> **TASK BRIEF**
Pull every line holding the word "coreReset" out of the data and copy it.

> **DATA TO PROCESS**
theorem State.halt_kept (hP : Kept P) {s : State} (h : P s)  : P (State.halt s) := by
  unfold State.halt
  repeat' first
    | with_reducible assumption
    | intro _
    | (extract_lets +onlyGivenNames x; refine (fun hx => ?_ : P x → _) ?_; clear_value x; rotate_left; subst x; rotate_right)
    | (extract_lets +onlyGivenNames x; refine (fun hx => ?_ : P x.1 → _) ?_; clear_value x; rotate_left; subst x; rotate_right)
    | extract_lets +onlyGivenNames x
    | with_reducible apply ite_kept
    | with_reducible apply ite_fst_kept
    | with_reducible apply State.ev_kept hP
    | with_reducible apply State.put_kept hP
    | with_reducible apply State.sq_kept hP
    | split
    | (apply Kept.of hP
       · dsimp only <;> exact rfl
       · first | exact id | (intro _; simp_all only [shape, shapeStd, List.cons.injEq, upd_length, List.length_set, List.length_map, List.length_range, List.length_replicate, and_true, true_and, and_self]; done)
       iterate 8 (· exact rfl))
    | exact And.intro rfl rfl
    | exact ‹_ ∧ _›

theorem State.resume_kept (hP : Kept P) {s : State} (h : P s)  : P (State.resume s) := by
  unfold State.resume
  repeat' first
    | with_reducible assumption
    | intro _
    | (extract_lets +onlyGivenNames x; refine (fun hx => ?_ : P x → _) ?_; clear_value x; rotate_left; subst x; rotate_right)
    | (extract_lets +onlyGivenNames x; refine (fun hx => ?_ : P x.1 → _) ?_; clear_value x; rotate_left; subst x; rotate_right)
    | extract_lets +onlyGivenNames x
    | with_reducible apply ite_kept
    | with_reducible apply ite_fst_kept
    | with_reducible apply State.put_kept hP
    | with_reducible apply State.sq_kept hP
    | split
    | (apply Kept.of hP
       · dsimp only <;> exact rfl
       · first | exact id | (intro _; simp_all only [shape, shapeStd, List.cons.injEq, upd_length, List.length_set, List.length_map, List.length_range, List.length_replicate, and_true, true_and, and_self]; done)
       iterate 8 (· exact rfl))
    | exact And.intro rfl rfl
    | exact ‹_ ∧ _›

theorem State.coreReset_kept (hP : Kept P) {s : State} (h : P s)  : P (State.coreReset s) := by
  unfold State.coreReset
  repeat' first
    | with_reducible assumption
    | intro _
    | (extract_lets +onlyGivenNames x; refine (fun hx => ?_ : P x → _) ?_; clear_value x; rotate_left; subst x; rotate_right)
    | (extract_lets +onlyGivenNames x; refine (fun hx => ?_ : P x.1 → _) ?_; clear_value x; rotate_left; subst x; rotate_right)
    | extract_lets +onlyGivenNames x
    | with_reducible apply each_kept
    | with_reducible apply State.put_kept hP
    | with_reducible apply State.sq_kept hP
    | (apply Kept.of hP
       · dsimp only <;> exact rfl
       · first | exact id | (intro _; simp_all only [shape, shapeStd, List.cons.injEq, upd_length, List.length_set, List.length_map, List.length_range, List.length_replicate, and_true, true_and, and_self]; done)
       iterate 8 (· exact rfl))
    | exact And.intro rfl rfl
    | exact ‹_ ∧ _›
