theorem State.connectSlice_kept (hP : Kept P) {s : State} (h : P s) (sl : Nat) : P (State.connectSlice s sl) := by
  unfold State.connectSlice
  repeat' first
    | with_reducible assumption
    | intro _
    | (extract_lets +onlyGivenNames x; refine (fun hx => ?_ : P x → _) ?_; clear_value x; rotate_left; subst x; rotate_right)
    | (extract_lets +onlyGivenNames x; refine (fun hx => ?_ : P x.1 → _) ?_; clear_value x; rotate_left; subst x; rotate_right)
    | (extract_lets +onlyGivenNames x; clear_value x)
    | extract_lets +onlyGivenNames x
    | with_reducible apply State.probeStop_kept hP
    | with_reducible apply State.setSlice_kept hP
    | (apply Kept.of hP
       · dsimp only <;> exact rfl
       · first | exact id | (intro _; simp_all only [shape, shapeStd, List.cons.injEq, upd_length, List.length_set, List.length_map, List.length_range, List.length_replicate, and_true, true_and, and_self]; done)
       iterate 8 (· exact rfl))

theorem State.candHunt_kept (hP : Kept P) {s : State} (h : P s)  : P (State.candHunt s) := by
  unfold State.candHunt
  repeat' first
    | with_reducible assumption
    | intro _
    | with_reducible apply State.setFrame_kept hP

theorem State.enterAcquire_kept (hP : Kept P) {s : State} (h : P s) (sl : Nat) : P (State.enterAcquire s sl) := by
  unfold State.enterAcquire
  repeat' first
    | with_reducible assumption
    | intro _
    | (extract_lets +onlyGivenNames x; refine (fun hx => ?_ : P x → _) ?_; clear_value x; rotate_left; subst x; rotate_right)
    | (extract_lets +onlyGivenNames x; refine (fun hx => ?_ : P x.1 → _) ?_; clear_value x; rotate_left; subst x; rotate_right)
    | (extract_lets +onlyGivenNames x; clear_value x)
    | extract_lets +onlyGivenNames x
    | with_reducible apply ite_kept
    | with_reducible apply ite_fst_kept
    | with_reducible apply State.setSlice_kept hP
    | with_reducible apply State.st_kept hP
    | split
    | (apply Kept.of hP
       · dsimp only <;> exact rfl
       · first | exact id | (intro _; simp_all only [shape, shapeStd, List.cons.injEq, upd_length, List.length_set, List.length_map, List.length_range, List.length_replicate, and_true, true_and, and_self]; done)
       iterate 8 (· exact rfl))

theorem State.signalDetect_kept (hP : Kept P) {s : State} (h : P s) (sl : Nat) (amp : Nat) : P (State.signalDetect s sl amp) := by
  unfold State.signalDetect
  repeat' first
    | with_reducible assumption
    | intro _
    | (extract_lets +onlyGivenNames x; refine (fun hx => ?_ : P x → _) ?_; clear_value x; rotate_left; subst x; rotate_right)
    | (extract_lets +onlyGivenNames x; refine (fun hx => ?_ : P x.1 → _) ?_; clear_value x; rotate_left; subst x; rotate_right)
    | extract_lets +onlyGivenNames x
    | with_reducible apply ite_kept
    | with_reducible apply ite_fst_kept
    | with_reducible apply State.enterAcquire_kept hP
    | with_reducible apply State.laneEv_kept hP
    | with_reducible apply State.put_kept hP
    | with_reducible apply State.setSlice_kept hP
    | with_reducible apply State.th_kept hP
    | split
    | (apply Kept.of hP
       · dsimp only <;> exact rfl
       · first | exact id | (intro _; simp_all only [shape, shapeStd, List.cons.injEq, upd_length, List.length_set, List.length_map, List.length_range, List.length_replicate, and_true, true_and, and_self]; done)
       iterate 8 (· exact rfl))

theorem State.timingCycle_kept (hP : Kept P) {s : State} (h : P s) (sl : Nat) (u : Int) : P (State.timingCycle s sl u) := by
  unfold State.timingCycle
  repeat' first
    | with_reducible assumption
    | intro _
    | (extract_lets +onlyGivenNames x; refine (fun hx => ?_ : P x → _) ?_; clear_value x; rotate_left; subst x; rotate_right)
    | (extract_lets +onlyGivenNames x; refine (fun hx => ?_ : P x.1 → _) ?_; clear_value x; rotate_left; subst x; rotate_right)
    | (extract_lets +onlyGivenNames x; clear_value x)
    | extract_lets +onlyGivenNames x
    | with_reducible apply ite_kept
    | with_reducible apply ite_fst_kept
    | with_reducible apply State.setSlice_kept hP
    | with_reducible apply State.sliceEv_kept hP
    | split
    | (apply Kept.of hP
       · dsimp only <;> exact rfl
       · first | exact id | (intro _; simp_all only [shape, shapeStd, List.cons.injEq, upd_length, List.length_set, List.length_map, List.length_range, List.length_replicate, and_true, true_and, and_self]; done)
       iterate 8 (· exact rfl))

> **ANSWER TO THE EXERCISE**
theorem State.coreReset_kept (hP : Kept P) {s : State} (h : P s)  : P (State.coreReset s) := by
  unfold State.coreReset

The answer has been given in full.